Untuk menghadapi ISIS yang mendapat dukungan yang cukup besar dari jaringan kelompok fundamentalisme di Indonesia, perlu dilakukan dialog dan pendekatan kemanusiaan kepada mereka. Asas praduga tak bersalah perlu dikedepankan, agar menimbulkan respek dan kepercayaan terhadap pemerintah saat ini.

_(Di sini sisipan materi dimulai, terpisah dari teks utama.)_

-- ==== Sys2Proof/Machine/Windows.lean ====
section
/-! DEFINITION. The block map: which block a window index holds (R7, R8), its instance number (R38), the fault sources it owns
(R418 and the source tables of the chapters), and the register row behind an offset. -/
namespace Sys2Proof.Machine

/-- The block types of R38, by their codes. -/
inductive Blk where
  | SYS | ICX | BAL | LDG | IRT | TMS | FAB | QMG | DIA | CLS | EMT | WCT | POL | CDM | SGE | AUE | JWL | TRN | VLT | CX | EMC
  | SVP | CQ | CAP | TWL | SHB | DMC | XSP | GPIO | CRN | NMU | TRX | T1L | SWK | SHC | SRL | SPS
deriving DecidableEq, Repr

/-! Window indices of the blocks with a single window, and of the first of the others (R7, R8). -/
namespace W
abbrev SYS : Nat := 0x000
abbrev ICX : Nat := 0x001
abbrev BAL : Nat := 0x002
abbrev LDG : Nat := 0x003
abbrev IRTM : Nat := 0x004
abbrev IRTC : Nat := 0x005
abbrev TMS : Nat := 0x008
abbrev FAB : Nat := 0x010
abbrev QMG : Nat := 0x014
abbrev DIA : Nat := 0x015
abbrev CLS : Nat := 0x01A
abbrev EMT : Nat := 0x01C
abbrev WCT : Nat := 0x01D
abbrev POL : Nat := 0x01E
abbrev CDM : Nat := 0x01F
abbrev SGE : Nat := 0x020
abbrev AUE : Nat := 0x024
abbrev JWL : Nat := 0x028
abbrev TRN : Nat := 0x029
abbrev VLT : Nat := 0x02A
abbrev EMC : Nat := 0x040
abbrev SVP : Nat := 0x058
abbrev CQ : Nat := 0x060
abbrev CAP : Nat := 0x070
abbrev TWL : Nat := 0x078
abbrev SHB : Nat := 0x080
abbrev DMC : Nat := 0x088
abbrev XSP : Nat := 0x089
abbrev GPIO : Nat := 0x090
abbrev CRN : Nat := 0x0A0
abbrev NMU : Nat := 0x100
end W

/-- The window of CX[n] (R9). -/
def cxWin (n : Nat) : Nat := if n < 12 then 0x200 + n else if n < 24 then 0x300 + (n - 12) else 0x030 + (n - 24)
/-- The window of TRX[n], n below 24 (R9). -/
def trxWin (n : Nat) : Nat := if n < 12 then 0x210 + n else 0x310 + (n - 12)
/-- The window of T1L[k] (R9). -/
def t1lWin (k : Nat) : Nat := if k < 4 then 0x220 + k else 0x320 + (k - 4)
/-- The window of EMC instance `k` (R38). -/
def emcWin (k : Nat) : Nat := W.EMC + k
/-- The windows of the single-window blocks of shore `d` (0 = A, 1 = B). -/
def swkWin (d : Nat) : Nat := 0x230 + 0x100 * d
def shcWin (d : Nat) : Nat := 0x231 + 0x100 * d
def srlWin (d : Nat) : Nat := 0x232 + 0x100 * d
def spsWin (d : Nat) : Nat := 0x233 + 0x100 * d
/-- The shore of a CAN channel below 24. -/
def shoreOf (n : Nat) : Nat := if n < 12 then 0 else 1

/-- The block of a window; none where the index is not mapped (R6, R7, R8). -/
def blkOf (w : Nat) : Option Blk :=
  if w < 0x200 then
    if w = 0x000 then some .SYS else if w = 0x001 then some .ICX else if w = 0x002 then some .BAL
    else if w = 0x003 then some .LDG else if w = 0x004 ∨ w = 0x005 then some .IRT else if w = 0x008 then some .TMS
    else if 0x010 ≤ w ∧ w ≤ 0x012 then some .FAB else if w = 0x014 then some .QMG
    else if 0x015 ≤ w ∧ w ≤ 0x019 then some .DIA else if w = 0x01A ∨ w = 0x01B then some .CLS
    else if w = 0x01C then some .EMT else if w = 0x01D then some .WCT else if w = 0x01E then some .POL
    else if w = 0x01F then some .CDM else if w = 0x020 then some .SGE else if w = 0x024 then some .AUE
    else if w = 0x028 then some .JWL else if w = 0x029 then some .TRN else if w = 0x02A then some .VLT
    else if 0x030 ≤ w ∧ w ≤ 0x037 then some .CX else if 0x040 ≤ w ∧ w ≤ 0x053 then some .EMC
    else if w = 0x058 then some .SVP else if w = 0x060 then some .CQ else if w = 0x070 then some .CAP
    else if w = 0x078 then some .TWL else if w = 0x080 ∨ w = 0x081 then some .SHB else if w = 0x088 then some .DMC
    else if w = 0x089 then some .XSP else if w = 0x090 then some .GPIO else if w = 0x0A0 then some .CRN
    else if w = 0x100 then some .NMU else none
  else if w < 0x400 then
    let l := w % 0x100
    if l ≤ 0x0B then some .CX else if 0x10 ≤ l ∧ l ≤ 0x1B then some .TRX else if 0x20 ≤ l ∧ l ≤ 0x23 then some .T1L
    else if l = 0x30 then some .SWK else if l = 0x31 then some .SHC else if l = 0x32 then some .SRL
    else if l = 0x33 then some .SPS else none
  else none

/-- Blocks whose chapters number units in UNIT of a location code: monitors, banks, requesters, ways, MACsec ports, lanes, units,
channels, chip selects and rings. -/
def manyUnits (w : Nat) : Bool :=
  match blkOf w with
  | some .BAL | some .QMG | some .DIA | some .EMT | some .AUE | some .SHB | some .NMU | some .DMC | some .XSP | some .CAP => true
  | _ => false

/-- A report of a block about itself: UNIT 0 in a block of a single unit, all ones where no unit applies (R3). -/
def locSelf (w : Nat) : Nat := if manyUnits w then locBlock w else locUnit w 0

/-- BLK_ID.INSTANCE (R38). -/
def instOf (w : Nat) : Nat :=
  match blkOf w with
  | some .IRT => w - 0x004
  | some .FAB => w - 0x010
  | some .DIA => w - 0x015
  | some .CLS => w - 0x01A
  | some .CX => if w < 0x200 then 24 + (w - 0x030) else if w < 0x300 then w - 0x200 else 12 + (w - 0x300)
  | some .TRX => if w < 0x300 then w - 0x210 else 12 + (w - 0x310)
  | some .T1L => if w < 0x300 then w - 0x220 else 4 + (w - 0x320)
  | some .EMC => w - 0x040
  | some .SHB => w - 0x080
  | some .SWK | some .SHC | some .SRL | some .SPS => if w < 0x300 then 0 else 1
  | _ => 0

/-- BLK_ID.TYPE (R38). -/
def typeCode : Blk → Nat
  | .SYS => 0x01 | .ICX => 0x02 | .BAL => 0x03 | .LDG => 0x04 | .IRT => 0x05 | .TMS => 0x06 | .FAB => 0x07 | .QMG => 0x08
  | .DIA => 0x09 | .CLS => 0x0A | .EMT => 0x0B | .WCT => 0x0C | .POL => 0x0D | .CDM => 0x0E | .SGE => 0x0F | .AUE => 0x10
  | .JWL => 0x11 | .TRN => 0x12 | .VLT => 0x13 | .CX => 0x14 | .EMC => 0x15 | .SVP => 0x16 | .CQ => 0x17 | .CAP => 0x18
  | .TWL => 0x19 | .SHB => 0x1A | .DMC => 0x1B | .XSP => 0x1C | .GPIO => 0x1D | .CRN => 0x1E | .NMU => 0x1F | .TRX => 0x20
  | .T1L => 0x21 | .SWK => 0x22 | .SHC => 0x23 | .SRL => 0x24 | .SPS => 0x25

/-- The register map of a block type beside the header. -/
def rowsOf : Blk → List RegRow
  | .SYS => rowsSYS | .ICX => rowsICX | .BAL => rowsBAL | .LDG => rowsLDG | .IRT => rowsIRT | .TMS => rowsTMS
  | .FAB => rowsFAB | .QMG => rowsQMG | .DIA => rowsDIA | .CLS => rowsCLS | .EMT => rowsEMT | .WCT => rowsWCT
  | .POL => rowsPOL | .CDM => rowsCDM | .SGE => rowsSGE | .AUE => rowsAUE | .JWL => rowsJWL | .TRN => rowsTRN
  | .VLT => rowsVLT | .CX => rowsCX | .EMC => rowsEMC | .SVP => rowsSVP | .CQ => rowsCQ | .CAP => rowsCAP
  | .TWL => rowsTWL | .SHB => rowsSHB | .DMC => rowsDMC | .XSP => rowsXSP | .GPIO => rowsGPIO | .CRN => rowsCRN
  | .NMU => rowsNMU | .TRX => rowsTRX | .T1L => rowsT1L | .SWK => rowsSWK | .SHC => rowsSHC | .SRL => rowsSRL | .SPS => rowsSPS

/-- BLK_CTRL is guarded in FAB 0–2, JWL, VLT, CRN and both SPS windows (R40). -/
def ctrlGuarded (w : Nat) : Bool :=
  match blkOf w with
  | some .FAB | some .JWL | some .VLT | some .CRN | some .SPS => true
  | _ => false

/-- BLK_CTRL.EN at reset (R39). -/
def enReset (w : Nat) : Bool :=
  match blkOf w with
  | some .SYS | some .ICX | some .BAL | some .CRN | some .JWL | some .TRN | some .XSP | some .SHB => true
  | some .IRT => w == 0x005
  | _ => false

/-- EN ignores writes of 0 in SYS, ICX and CRN (R39). -/
def enSticky (w : Nat) : Bool := w == W.SYS || w == W.ICX || w == W.CRN

/-- Whether a register that the block type's map lists exists in this window: the common registers of FAB[0], CLS[0] and
EMC[0], the CX registers of the main-die channels, the IRT Movement's own, and what the T1S MACs and DIA[4] leave out. -/
def present (w off : Nat) : Bool :=
  match blkOf w with
  | some .FAB => off < 0x400 || w == 0x010
  | some .CLS => if w == 0x01A then true else off < 0x100 || 0x800 ≤ off
  | some .CX => if off = Reg.CX_TRXCTL ∨ off = Reg.CX_PWM then w < 0x200 else true
  | some .EMC =>
    if 0x1000 ≤ off then w == 0x040
    else if w < 0x048 then
      !((0x140 ≤ off && off < 0x160) || (0x400 ≤ off && off < 0x600) || (0x800 ≤ off && off < 0x1000)
        || off == Reg.EMC_PREEMPT)
    else true
  | some .IRT =>
    if w == 0x005 then !((0x110 ≤ off && off < 0x200) || (0x900 ≤ off && off < 0xC00))
    else true
  | some .DIA =>
    if w == 0x019 then
      !((0x138 ≤ off && off < 0x140) || (0x148 ≤ off && off < 0x150) || (0x240 ≤ off && off < 0x280)
        || (0x2C0 ≤ off && off < 0x300) || (0x340 ≤ off && off < 0x380) || (0x500 ≤ off && off < 0x600) || 0x700 ≤ off)
    else true
  | _ => true

/-- A row covers an offset. -/
def RegRow.covers (r : RegRow) (off : Nat) : Bool :=
  decide (r.lo ≤ off) && decide ((off - r.lo) % r.st = 0) && decide ((off - r.lo) / r.st < r.n)

/-- The register row behind an offset of a window (R34, R37); none where the offset is unimplemented (R36). -/
def rowAt (w off : Nat) : Option RegRow :=
  match blkOf w with
  | none => none
  | some b =>
    if off < 0x100 then
      if off = Reg.BLK_CTRL ∧ ctrlGuarded w then some ⟨Reg.BLK_CTRL, 1, 4, 0, 0, 0, 0xD, 0, .plain⟩
      else rowsHDR.find? (·.covers off)
    else if present w off then (rowsOf b).find? (·.covers off)
    else none

/-- FLT_SRCBASE.NSRC, the fault sources of a window (the source tables of the chapters and R418). -/
def nsrc (w : Nat) : Nat :=
  match blkOf w with
  | none => 0
  | some b =>
    match b with
    | .SYS => 4 | .ICX => 3 | .BAL => 6 | .LDG => 4 | .IRT => 3 | .TMS => 7
    | .FAB => if w = 0x010 then 10 else 7
    | .QMG => 14 | .DIA => 5 | .CLS => 4 | .EMT => 10 | .WCT => 3 | .POL => 4 | .CDM => 5 | .SGE => 11 | .AUE => 11
    | .JWL => 5 | .TRN => 3 | .VLT => 6 | .CX => 14
    | .EMC => if w = 0x040 then 12 else 10
    | .SVP => 3 | .CQ => 6 | .CAP => 4 | .TWL => 11 | .SHB => 7 | .DMC => 5 | .XSP => 3 | .GPIO => 2 | .CRN => 5
    | .NMU => 7 | .TRX => 5 | .T1L => 4 | .SWK => 3 | .SHC => 8 | .SRL => 6 | .SPS => 5

/-- FLT_SRCBASE.BASE, the first global source number of a window (R418). -/
def srcBase (w : Nat) : Nat :=
  let i := instOf w
  match blkOf w with
  | none => 0
  | some b =>
    match b with
    | .SYS => 0 | .ICX => 16 | .BAL => 20 | .LDG => 28 | .IRT => 36 + 8 * i | .TMS => 52 | .FAB => 60 + 10 * i
    | .QMG => 90 | .DIA => 106 + 8 * i | .CLS => 146 + 4 * i | .EMT => 154 | .WCT => 164 | .POL => 168 | .CDM => 172
    | .SGE => 180 | .AUE => 192 | .JWL => 204 | .TRN => 220 | .VLT => 228
    | .CX => if i < 12 then 768 + 14 * i else if i < 24 then 1040 + 14 * (i - 12) else 236 + 14 * (i - 24)
    | .EMC => 348 + 12 * i | .SVP => 588 | .CQ => 596 | .CAP => 612 | .TWL => 628 | .SHB => 644 + 8 * i
    | .DMC => 660 | .XSP => 676 | .GPIO => 684 | .CRN => 688 | .NMU => 704
    | .TRX => if i < 12 then 936 + 5 * i else 1208 + 5 * (i - 12)
    | .T1L => if i < 4 then 996 + 4 * i else 1268 + 4 * (i - 4)
    | .SWK => 1012 + 272 * i | .SHC => 1016 + 272 * i | .SRL => 1024 + 272 * i | .SPS => 1032 + 272 * i

/-- Every mapped window, in ascending index (R6, R7, R8). -/
def allWindows : List Nat :=
  [0x000, 0x001, 0x002, 0x003, 0x004, 0x005, 0x008, 0x010, 0x011, 0x012, 0x014, 0x015, 0x016, 0x017, 0x018, 0x019,
   0x01A, 0x01B, 0x01C, 0x01D, 0x01E, 0x01F, 0x020, 0x024, 0x028, 0x029, 0x02A]
  ++ (List.range 8).map (0x030 + ·) ++ (List.range 20).map (0x040 + ·)
  ++ [0x058, 0x060, 0x070, 0x078, 0x080, 0x081, 0x088, 0x089, 0x090, 0x0A0, 0x100]
  ++ [0x200, 0x300].flatMap fun b =>
    (List.range 12).map (b + ·) ++ (List.range 12).map (b + 0x10 + ·) ++ (List.range 4).map (b + 0x20 + ·)
    ++ (List.range 4).map (b + 0x30 + ·)

end Sys2Proof.Machine
end

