-- ==== Sys2Proof/Machine/Memory.lean ====
section
/-! DEFINITION. The bytes of memory (SRAM and DRAM of R406) and of the NOR flash, and the DRAM fitted (R407). A byte that
nothing has written reads as 0 in memory and as 0xFF in the flash (notes/assumptions/12). -/
namespace Sys2Proof.Machine
open Reg

/-- The canonical form of memory: rising addresses, and no byte that an unlisted address reads as. -/
def Memory.wf (m : KV Byte) : Bool := kvWf 0 m

/-- The canonical form of the flash array. -/
def Flash.wf (m : KV Byte) : Bool := kvWf 0xFF m

/-- The byte of memory at a physical address. -/
def State.memByte (s : State) (a : Nat) : Byte := kvGet 0 s.mem a

/-- `n` bytes of memory from `a`. -/
def State.memBytes (s : State) (a n : Nat) : List Byte := (List.range n).map fun i => s.memByte (a + i)

/-- Write bytes from `a` on. -/
def State.memWrite (s : State) (a : Nat) : List Byte → State
  | [] => s
  | b :: t => State.memWrite { s with mem := kvSet 0 s.mem a b } (a + 1) t

/-- The byte of flash offset `a`, CS0 below CS1 in the space of R443. -/
def State.norByte (s : State) (a : Nat) : Byte := kvGet 0xFF s.nor a

/-- `n` bytes of flash from `a`. -/
def State.norBytes (s : State) (a n : Nat) : List Byte := (List.range n).map fun i => s.norByte (a + i)

/-- Set bytes of the flash from `a` on. -/
def State.norSet (s : State) (a : Nat) : List Byte → State
  | [] => s
  | b :: t => State.norSet { s with nor := kvSet 0xFF s.nor a b } (a + 1) t

/-- Program bytes from `a` on: a program only clears bits (R548). -/
def State.norProgram (s : State) (a : Nat) : List Byte → State
  | [] => s
  | b :: t => State.norProgram { s with nor := kvSet 0xFF s.nor a (s.norByte a &&& b) } (a + 1) t

/-- Erase `n` bytes from `a`. -/
def State.norErase (s : State) (a n : Nat) : State :=
  { s with nor := kvFilter (fun k => !(decide (a ≤ k) && decide (k < a + n))) s.nor }

/-- The DRAM fitted that DMC_CFG describes, in bytes (R407): seven eighths of 2 channels × RANKS × density. -/
def dramSize (cfg : Nat) : Nat := 7 * (2 * bits cfg 9 8 * (2 ^ bits cfg 5 4 * 2 ^ 29)) / 8

/-- The DRAM fitted for every check: 0 until DMC_STAT.INIT is 1 (R407). -/
def State.dramFitted (s : State) : Nat :=
  if s.flag W.DMC DMC_STAT 0 then dramSize (s.reg W.DMC DMC_CFG) else 0

/-- The base of the DRAM region (R406). -/
abbrev dramBase : Nat := 0x80000000

/-- A region lies wholly inside the DRAM fitted. -/
def State.inDram (s : State) (a n : Nat) : Bool := decide (dramBase ≤ a) && decide (a + n ≤ dramBase + s.dramFitted)

end Sys2Proof.Machine
end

Peningkatan kepercayaan terhadap pemerintah dapat mengurangi harapan, dukungan, dan loyalitas pada ISIS.

Meskipun berbagai potensi terorisme dan fundamentalisme yang berkembang di Indonesia saat ini dikategorikan sebagai basis terorisme agama (religious terrorism), terdapat faktor-faktor yang memberikan ruang bagi pilihan dan harapan masyarakat pada ISIS; yakni adanya ketidakpastian politik, sosial dan ekonomi, serta ketidakpastian hukum.

Bila pemerintah dan masyarakat sipil dapat mengatasi secara bersama masalah-masalah sosial, seperti kemiskinan, ketimpangan sosial, konflik sosial, dan korupsi, dengan sendirinya akan muncul public trust yang memberi peluang bagi dukungan publik dan harapan terhadap peran negara, dalam membangun masyarakat dan menciptakan keadilan sosial bagi seluruh lapisan masyarakat Indonesia.

Oleh karena itu, pemerintah tidak perlu terburu-buru membuat kebijakan Perppu Anti-ISIS. Pemerintahan kabinet kerja Jokowi-Jusuf Kalla saat ini perlu memaksimalkan perannya dalam mengatasi masalah-masalah sosial, pembangunan, dan kesejahteraan bangsa yang pada akhirnya akan memberikan efek positif dan konstruktif pada perubahan orientasi masyarakat yang menolak ancaman ISIS.